Moves- Poisonpowder, X-Scissor, Spore, Giga Drain
Nature- Mild
Ability- Effect Spore


----------



## Mad MOAI (Jul 12, 2008)

Name: Thatch Budle (wanted something that rhymes with Noodle)
Pokemon: Drifblim
Gender: Male
Moves: Shadow Ball, Ominous Wind, Gust, Minimize
Personality: Thatch has a cool personality and is outgoing and friendly. He can be naive sometimes and the other elements of his personality depend on his mood.
Other: Ability - Aftermath.

When I was coming home from lunch today I told myself, "Next RPG I join, I'm going to be named Thatch." And this is the one.


----------



## Hikari Nijino (Jul 12, 2008)

(You are both accepted, we can now start)


----------



## Mad MOAI (Jul 12, 2008)

((Really? We only have three members. Anyway...))

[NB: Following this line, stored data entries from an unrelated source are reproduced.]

/-! ### Services to task code (R237) -/

/-- A SYS of task code that names the row's own service is served from the state behind the trap. -/
theorem sysRow_serves {n : Nat} {t : Fin 32} (service : Nat → Ctx → State → Option State) (hgo : EvGo s c w) (hop : evOp w = 0x2A)
    (hcode : sysCode w = n) (htask : (core s c).ctx.mode = .task) (ht : (core s c).task = some t) :
    sysRow n c w service s = .next ((service t (core (takeTrap c 0x10 w s) c).ctx (takeTrap c 0x10 w s)).getD
      (unresolved c 0x10 (takeTrap c 0x10 w s))) := by
  have hmine : isSys n c w s = true := by simp [isSys, isOp_of_go hgo hop, hcode]
  obtain ⟨-, hstep, hdecode, hguard, -⟩ := hgo
  have hmode : (core s c).ctx.mode ≠ .runtime := by rw [htask]; decide
  simp only [sysRow, hmine, afterStep_of_not_stepping hstep, hdecode, hguard, ht, hcode, hmode, if_false, Bool.not_true,
    Bool.false_eq_true, ne_eq, not_true_eq_false]

section
variable (c : Fin 8) (w : Word) (s : State)

theorem exec_sysLaneWait : exec (.sysLaneWait c w) s = sysRow 0x0001 c w (fun t x s =>
    if (run s t).lanesLeft = 0 then some (served c.val s)
    else some (setCore c.val (fun k => { k with laneWait := true, ctx := { x with pc := x.epc, masked := false } }) s)) s := rfl
theorem exec_sysTimerCounterRead : exec (.sysTimerCounterRead c w) s = sysRow 0x0010 c w (fun t x s =>
    (entryAsked t x s).map fun b => setCtx c.val (eretn ((List.range 4).foldl
      (fun y k => setG (4 + k) (BitVec.ofNat 32 (leAt b (4 * k) 4)) y) x)) s) s := rfl
theorem exec_rollCallCheckIn : exec (.rollCallCheckIn c w) s =
    sysRow 0x0020 c w (fun t _ s => some (served c.val (checkIn t s))) s := rfl
theorem exec_sysApplicationEvent : exec (.sysApplicationEvent c w) s =
    sysRow 0x0030 c w (fun _ x s => some (served c.val (appEvent x s))) s := rfl
theorem exec_sysApplicationMetric : exec (.sysApplicationMetric c w) s =
    sysRow 0x0031 c w (fun _ x s => some (served c.val (appMetric x s))) s := rfl

end

theorem served_eq (c : Nat) (s : State) : served c s = setCore c (fun k => { k with ctx := eretn k.ctx }) s := setCore_congr rfl

/-! ### The entry of an interrupt (R238) -/

/-- The lowest raised line of a core's four. -/
theorem lowestLine_eq_some {k : Core} {line : Nat} (hbelow : ∀ j < line, k.lines.getLsbD j = false)
    (hraised : k.lines.getLsbD line = true) : lowestLine k = some line := by
  rw [lowestLine, List.find?_range_eq_some]
  refine ⟨hraised, List.mem_range.mpr ?_, fun j hj => by simp [hbelow j hj]⟩
  by_contra hout
  rw [BitVec.getLsbD_of_ge _ _ (by omega)] at hraised
  exact absurd hraised (by decide)

/-- An interrupt that the core takes, by its line. -/
theorem interruptTaken_eq {line : Nat} (hpower : power s = 0) (hmasked : (core s c).ctx.masked = false)
    (hhalted : (core s c).halted = false) (hstopped : (core s c).stopped = false)
    (hbelow : ∀ j < line, (core s c).lines.getLsbD j = false) (hraised : (core s c).lines.getLsbD line = true) :
    exec (.interruptTaken c) s = .next (match some line with
      | some 0 => abortCore c (takeLine c 0 s)
      | some 1 => saveCore c (takeLine c 1 s)
      | some 2 => laneDone c (takeLine c 2 s)
      | some l => setCtx c (eret (core (takeLine c l s) c).ctx) (takeLine c l s)
      | none => s) := by
  have hopen : ¬(power s ≠ 0 ∨ (core s c).ctx.masked = true ∨ (core s c).halted = true ∨ (core s c).stopped = true) := by
    simp [hpower, hmasked, hhalted, hstopped]
  change execInterruptTaken c s = _
  simp only [execInterruptTaken, if_neg hopen, lowestLine_eq_some hbelow hraised] <;> rfl

end Sys2Proof.Machine
end

section

namespace Sys2Proof.Machine

open Claims

/-- Settles O16: the entry changes one context, and BREAK's effect is its own trap. -/
theorem trapsSaveTheContextAndVector : Obligations.TrapsSaveTheContextAndVector := by
  refine ⟨fun c code word s hcode hvbase hcores => ?entry, fun c w s hgo hop => ?breakTrap⟩
  case entry =>
    obtain ⟨hother, hmem, hseq, himg⟩ := takeTrap_frame c code word s
    dsimp only
    rw [core_takeTrap]
    exact ⟨rfl, trapped_cause_toNat hcode .., rfl, rfl, rfl, rfl, trapped_pc_toNat hcode _ hvbase _, rfl, rfl, rfl, rfl, rfl,
      rfl, rfl, hmem, rfl, hseq, himg, fun d hd => (core_of_cores hother d).trans (core_setCore_of_ne hd _ hcores)⟩
  case breakTrap => exact congrArg Host.Outcome.next (evJump_traps hgo (isOp_of_go hgo hop) rfl)

/-- Settles O17: each service is that of its own row, served behind the trap of the SYS. -/
theorem runtimeServicesAnswerTaskCode : Obligations.RuntimeServicesAnswerTaskCode := by
  intro c w s t hgo hop htask ht
  dsimp only
  refine ⟨fun hcode => ?laneWait, fun hcode b hentry => ?read, fun hcode => ?checkIn, fun hcode => ?event, fun hcode => ?metric⟩
  case laneWait =>
    rw [exec_sysLaneWait, sysRow_serves _ hgo hop hcode htask ht]
    split
    · rw [Option.getD_some, served_eq]
    · rw [Option.getD_some]
  case read =>
    rw [exec_sysTimerCounterRead, sysRow_serves _ hgo hop hcode htask ht, hentry, Option.map_some, Option.getD_some, setCtx_eq]
  case checkIn =>
    rw [exec_rollCallCheckIn, sysRow_serves _ hgo hop hcode htask ht, Option.getD_some, served_eq]
    rfl
  case event =>
    rw [exec_sysApplicationEvent, sysRow_serves _ hgo hop hcode htask ht, Option.getD_some, served_eq]
    rfl
  case metric =>
    rw [exec_sysApplicationMetric, sysRow_serves _ hgo hop hcode htask ht, Option.getD_some, served_eq]
    rfl

/-- Settles O18: the lowest raised line is taken by its entry, and each line has its own service. -/
theorem interruptsEnterByTheirLine : Obligations.InterruptsEnterByTheirLine := by
  intro c s k hpower hmasked hhalted hstopped line hbelow hraised
  have htaken := interruptTaken_eq hpower hmasked hhalted hstopped hbelow hraised
  refine ⟨?abort, ?preempt, ?laneDone, ?peer⟩
  case abort => rintro rfl; exact htaken
  case preempt => rintro rfl; exact htaken
  case laneDone => rintro rfl; exact htaken
  case peer =>
    rintro rfl
    exact htaken.trans (congrArg Host.Outcome.next (setCore_congr rfl))

end Sys2Proof.Machine
end

section
/-! PROOFS. Register fields by their access type (R11), the common checks of a command (R346), and idling. -/

namespace Sys2Proof.Machine

open Reg Claims

/-! ### Fields of a canonical bank (R11) -/

section
variable {f g : Field} {s : State} {v : Nat}

/-- A field that hardware sets reads back, cut to its width. -/
theorem fget_fput (hregs : SMap.wf s.regs = true) : fget (fput f v s) f = v % 2 ^ f.width := by
  unfold fget fput bput
  dsimp only
  split
  case isTrue hreset => rw [look_del_self _ hregs, Option.getD_none, hreset]
  case isFalse => rw [look_put_self, Option.getD_some]

theorem fget_fput_of_ne (hregs : SMap.wf s.regs = true) (hplace : keyOf g ≠ keyOf f) : fget (fput f v s) g = fget s g := by
  unfold fget fput
  dsimp only
  rw [look_bput_ne hregs hplace]

theorem writeField_rw (hrow : ownRow f = false) (hacc : f.acc = .rw) (w : Nat) : writeField f w s = fput f w s := by
  simp only [writeField, hrow, hacc, Bool.false_eq_true, if_false]

theorem writeField_w1c (hrow : ownRow f = false) (hacc : f.acc = .w1c) (w : Nat) :
    writeField f w s = fput f (fget s f - (fget s f &&& w)) s := by
  simp only [writeField, hrow, hacc, Bool.false_eq_true, if_false]

theorem writeField_w1s (hrow : ownRow f = false) (hacc : f.acc = .w1s) (w : Nat) :
    writeField f w s = fput f (fget s f ||| w) s := by
  simp only [writeField, hrow, hacc, Bool.false_eq_true, if_false]

theorem writeField_readOnly (hrow : ownRow f = false) (hacc : f.acc = .ro ∨ f.acc = .rc ∨ f.acc = .wo) (w : Nat) :
    writeField f w s = s := by
  rcases hacc with hacc | hacc | hacc <;> simp only [writeField, hrow, hacc, Bool.false_eq_true, if_false]

end

/-! ### The first refusal of a command (R346) -/

/-- The reasons of a malformed descriptor are those of R321 from DESC_RING on. -/
theorem malformedReason_range {k : Card} {d : Desc} {r : Nat} (h : malformedReason k d = some r) : 0x0103 ≤ r ∧ r ≤ 0x0107 := by
  unfold malformedReason at h
  split_ifs at h
  all_goals simp only [Option.some.injEq] at h
  all_goals omega

/-- A malformed descriptor has the first rank of R346, so no other check overrules it. -/
theorem firstRefusal_malformed {r : Nat} (hr : 0x0103 ≤ r ∧ r ≤ 0x0107) (own : Option (Nat × Nat)) :
    firstRefusal (0x02, r) own = (0x02, r) := by
  have hrank : refusalRank (0x02, r) = 0 := if_pos ⟨by omega, by omega⟩
  unfold firstRefusal
  cases own with
  | none => rfl
  | some q => simp [hrank]

theorem refusalOf_malformed {k : Card} {d : Desc} {r : Nat} (h : malformedReason k d = some r)
    (own : State → Option (Nat × Nat)) (s : State) : refusalOf k d own s = some (0x02, r) := by
  have hgate : gate k d s = some (0x02, r) := by simp only [gate, h]
  simp only [refusalOf, hgate, firstRefusal_malformed (malformedReason_range h)]

section
variable {k : Card} {d : Desc} {own : State → Option (Nat × Nat)} {effect : State → State} {s : State}

theorem command_of_unrefused (h : Unrefused k d own s) : command k d own effect s = effect (openSlot d s) := by
  obtain ⟨hown, hbuffer⟩ := h
  simp only [command, hown, hbuffer, Bool.false_eq_true, if_false]

theorem command_of_refused {st rs : Nat} (h : refusalOf k d own (openSlot d s) = some (st, rs)) :
    command k d own effect s = refuse k.op d st rs (openSlot d s) := by
  simp only [command, h]

/-- Opening a slot writes no journal entry and lets no FENCE wait. -/
theorem openSlot_cmd (d : Desc) (s : State) : (openSlot d s).cmd = s.cmd := by
  unfold openSlot
  split <;> rfl

theorem openSlot_fences (d : Desc) (s : State) : (openSlot d s).hif.fences = s.hif.fences := by
  unfold openSlot
  split <;> rfl

/-- Where no FENCE waits, the newest entry of the journal is the refusal's. -/
theorem refuse_newest {op st rs : Nat} (h : s.hif.fences = []) : ∃ e, (refuse op d st rs s).cmd.jrnl.head? = some e ∧
    e = { jcommand s 0x0002 op d with status := st, reason := rs } := by
  refine ⟨_, ?_, rfl⟩
  rw [refuse_jrnl op d st rs s h]
  rfl

end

Thatch glided through the sky. He let the wind carry him, searching for the Evil. Luckily, the nearest were very, very far away, so he drifted down to Truffles and Miku "Area clear," he said in his voice that could most easily be described as Ominous-Wind-like. Thatch sent a small gust of air as an acknowledgement to whatever they would say.


----------



## Hikari Nijino (Jul 13, 2008)

Miku trained, "Evil is coming." she said, the used Psybeam on the tree.


----------



## Darksong (Jul 13, 2008)

Truffles used Spore on another nearby, short tree. It turned out to be a Sudowoodo, who fell asleep. She then used Giga Drain on it.


----------